[[ DATA PROVIDED open ]]

-- ==== Sys2Proof/Tests/Slice0.lean ====
section
/-! SUPPORT. The model's own tests: the well-formedness checks, the decoding of words written out from the
spec's encodings, one step of each command against the vectors of 95_test_vectors.md, and a state and operands
that meet the hypotheses of every statement of Certificates/Slice0/Obligations.lean. -/

namespace Sys2Proof.Tests

open Sys2Proof.Machine Sys2Proof.Spec

-- One theorem at a time: the kernel evaluates each of the longer tests alone.
set_option Elab.async false

/-! ### Helpers -/

/-- The `n` bytes of a hexadecimal number, most significant first: a byte string as the spec writes it. -/
def hexBytes (n v : Nat) : List Byte := (List.range n).map fun k => BitVec.ofNat 8 (v >>> (8 * (n - 1 - k)))

/-- The state after reset, with a list of events waiting. -/
def withEvents (es : List Event) : State := { State.reset with inbox := es }

/-- Latches holding a command word, arguments, and a scratch region large enough for every command. -/
def latched (w : Word) (args : List Word) (base : Word := 0x10000) (limit : Word := 0x100000) : Latch :=
  { cmd := w, args := Vector.ofFn fun i => args.getD i.val 0, scratchBase := base, scratchLimit := limit,
    accel := false }

/-- An idle state whose latches hold a command. -/
def idleWith (l : Latch) : State := { State.reset with latch := l, cmd := l.cmd }

/-- A busy state whose latches hold a command, with some bytes of DMEM written. -/
def busyWith (l : Latch) (mem : Memory := []) (es : List Event := []) : State :=
  { idleWith l with status := { Status.atReset with busy := true }, mem := mem, inbox := es }

/-- What a test looks at in the next state, if there is one. -/
def after {α : Type} (o : Host.Outcome State Fault Refusal) (f : State → α) : Option α :=
  match o with
  | .next t => some (f t)
  | .fault _ => none
  | .refused _ => none

/-- `ERRCODE`, `ERRARG` and `BUSY` after a command's step. -/
def ending (t : State) : BitVec 4 × BitVec 4 × Bool := (t.status.errcode, t.status.errarg, t.status.busy)

/-- The input `I41` of the vectors V41 (95_test_vectors.md), as bytes. -/
def bytesI41 : List Byte :=
  hexBytes 64 0x7e879a214f3ec9867ca940e641718f26baee555b8c61c1b50df846116dcd3b1dee24f319df9b3d8514121e4b5ac5aa3276021d2909c74829edebc68db8b8c25e

/-- The input `B42` of the vectors V42 (95_test_vectors.md), as bytes. -/
def bytesB42 : List Byte :=
  hexBytes 64 0xf7ce0b653d2d72a4108cf5abe912ffdd777616dbbb27a70e8204f3ae2d0f6fad89f68f4811d1e87bcc3bd7400a9ffd29094f0184639574f39ae5a1315217bcd7
    ++ hexBytes 64 0x894991447213bb226c25b54da86370fbcd984380374666bb8ffcb5bf40c254b067d27c51ce4ad5fed829c90b505a571b7f4d1cad6a523cda770e67bceaaf7e89

/-- The Block of Words 0 to 31 of the vector V42-3 (95_test_vectors.md). -/
def countingBlock : List Byte := bytesOf ((List.range 32).map (BitVec.ofNat 32))

/-! ### Well-formedness: an odd `ROUNDS` field is refused in every row that uses it -/

theorem test_wf_salsaCore_odd : Instr.wf (.salsaCore 7) = false := by decide
theorem test_wf_chachaCore_odd : Instr.wf (.chachaCore 1) = false := by decide
theorem test_wf_blockmixS_odd : Instr.wf (.blockmixS 63) = false := by decide
theorem test_wf_blockmixC_odd : Instr.wf (.blockmixC 3) = false := by decide
theorem test_wf_romixS_odd : Instr.wf (.romixS 9) = false := by decide
theorem test_wf_romixC_odd : Instr.wf (.romixC 21) = false := by decide
theorem test_wf_romix2_odd : Instr.wf (.romix2 31) = false := by decide
theorem test_wf_even : Instr.wf (.romix2 62) = true ∧ Instr.wf (.salsaCore 0) = true ∧ Instr.wf .scrypt = true := by
  decide

/-! ### Decoding: words written out from 30_encoding.md R71, field by field: `RSV`, `ROUNDS`, `ALG`, `OPCODE` -/

theorem test_decode_salsaCore :
    decode 0b0000000000000000_000010_00_00000001 = .ok (.salsaCore 2) := by decide
theorem test_decode_chachaCore :
    decode 0b0000000000000000_010100_01_00000001 = .ok (.chachaCore 20) := by decide
theorem test_decode_blockmixS :
    decode 0b0000000000000000_000000_00_00000010 = .ok (.blockmixS 0) := by decide
theorem test_decode_blockmixC :
    decode 0b0000000000000000_111110_01_00000010 = .ok (.blockmixC 62) := by decide
theorem test_decode_shuffle : decode 0b0000000000000000_000000_00_00000011 = .ok .shuffle := by decide
theorem test_decode_unshuffle : decode 0b0000000000000000_000000_00_00000100 = .ok .unshuffle := by decide
theorem test_decode_blkxor : decode 0b0000000000000000_000000_00_00000101 = .ok .blkxor := by decide
theorem test_decode_romixS :
    decode 0b0000000000000000_001000_00_00001000 = .ok (.romixS 8) := by decide
theorem test_decode_romixC :
    decode 0b0000000000000000_100000_01_00001000 = .ok (.romixC 32) := by decide
theorem test_decode_romix2 :
    decode 0b0000000000000000_000100_00_00001001 = .ok (.romix2 4) := by decide
theorem test_decode_hmacInit : decode 0b0000000000000000_000000_00_00010000 = .ok .hmacInit := by decide
theorem test_decode_pbkdf2Blk : decode 0b0000000000000000_000000_00_00010001 = .ok .pbkdf2Blk := by decide
theorem test_decode_pbkdf2 : decode 0b0000000000000000_000000_00_00010010 = .ok .pbkdf2 := by decide
theorem test_decode_scrypt : decode 0b0000000000000000_000000_00_00100000 = .ok .scrypt := by decide
theorem test_decode_powhash : decode 0b0000000000000000_000000_00_00100001 = .ok .powhash := by decide
theorem test_decode_powhash3 : decode 0b0000000000000000_000000_00_00100010 = .ok .powhash3 := by decide
theorem test_decode_powhash4 : decode 0b0000000000000000_000000_00_00100011 = .ok .powhash4 := by decide

/-- The words of the vectors V60-1 to V60-5 (95_test_vectors.md). -/
theorem test_decode_errors :
    decode 0x00000006 = .error .illegal ∧ decode 0x00000201 = .error .illegal ∧
    decode 0x00010001 = .error .reserved ∧ decode 0x00000403 = .error .reserved ∧
    decode 0x00001C01 = .error .rounds := by decide

/-- The rows of the opcode map are disjoint (30_encoding.md R71). -/
theorem test_rows_disjoint :
    rows.Pairwise fun x y => x.pattern &&& (x.mask &&& y.mask) ≠ y.pattern &&& (x.mask &&& y.mask) := by decide

/-- A table word of 32 bits, and one cut to its low 16 bits. -/
theorem test_decodeTableWord :
    decodeTableWord 32 0x00005101 = some (.chachaCore 20) ∧ decodeTableWord 16 0x00000023 = some .powhash4 ∧
    decodeTableWord 32 0x00010001 = none := by decide

theorem test_encode_words :
    encode (.chachaCore 20) = 0x00005101 ∧ encode (.salsaCore 62) = 0x0000F801 ∧ encode .powhash3 = 0x00000022 := by
  decide

/-! ### One step of each command: acceptance against the vectors V60 of 95_test_vectors.md -/

/-- V60-20 and V60-21. -/
theorem test_salsaCore_errors :
    after (exec (.salsaCore 0) (idleWith (latched 0x001 [0x1002, 0x2000]))) ending = some (8, 0, false) ∧
    after (exec (.salsaCore 0) (idleWith (latched 0x001 [0x1000, 0x00FFFFC4]))) ending = some (9, 1, false) := by
  decide +kernel

/-- V60-22. -/
theorem test_chachaCore_overlap :
    after (exec (.chachaCore 0) (idleWith (latched 0x101 [0x1000, 0x1020]))) ending = some (11, 1, false) ∧
    after (exec (.chachaCore 0) (idleWith (latched 0x101 [0x1000, 0x1000]))) ending = some (0, 15, true) := by
  decide +kernel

[[ DATA PROVIDED closed ]]

_WHAT YOU WILL DO_: Search the records above for "idleWith" and copy every line that has it.

_ANSWER BELOW_:
def idleWith (l : Latch) : State := { State.reset with latch := l, cmd := l.cmd }
  { idleWith l with status := { Status.atReset with busy := true }, mem := mem, inbox := es }
    after (exec (.salsaCore 0) (idleWith (latched 0x001 [0x1002, 0x2000]))) ending = some (8, 0, false) ∧
    after (exec (.salsaCore 0) (idleWith (latched 0x001 [0x1000, 0x00FFFFC4]))) ending = some (9, 1, false) := by
    after (exec (.chachaCore 0) (idleWith (latched 0x101 [0x1000, 0x1020]))) ending = some (11, 1, false) ∧
    after (exec (.chachaCore 0) (idleWith (latched 0x101 [0x1000, 0x1000]))) ending = some (0, 15, true) := by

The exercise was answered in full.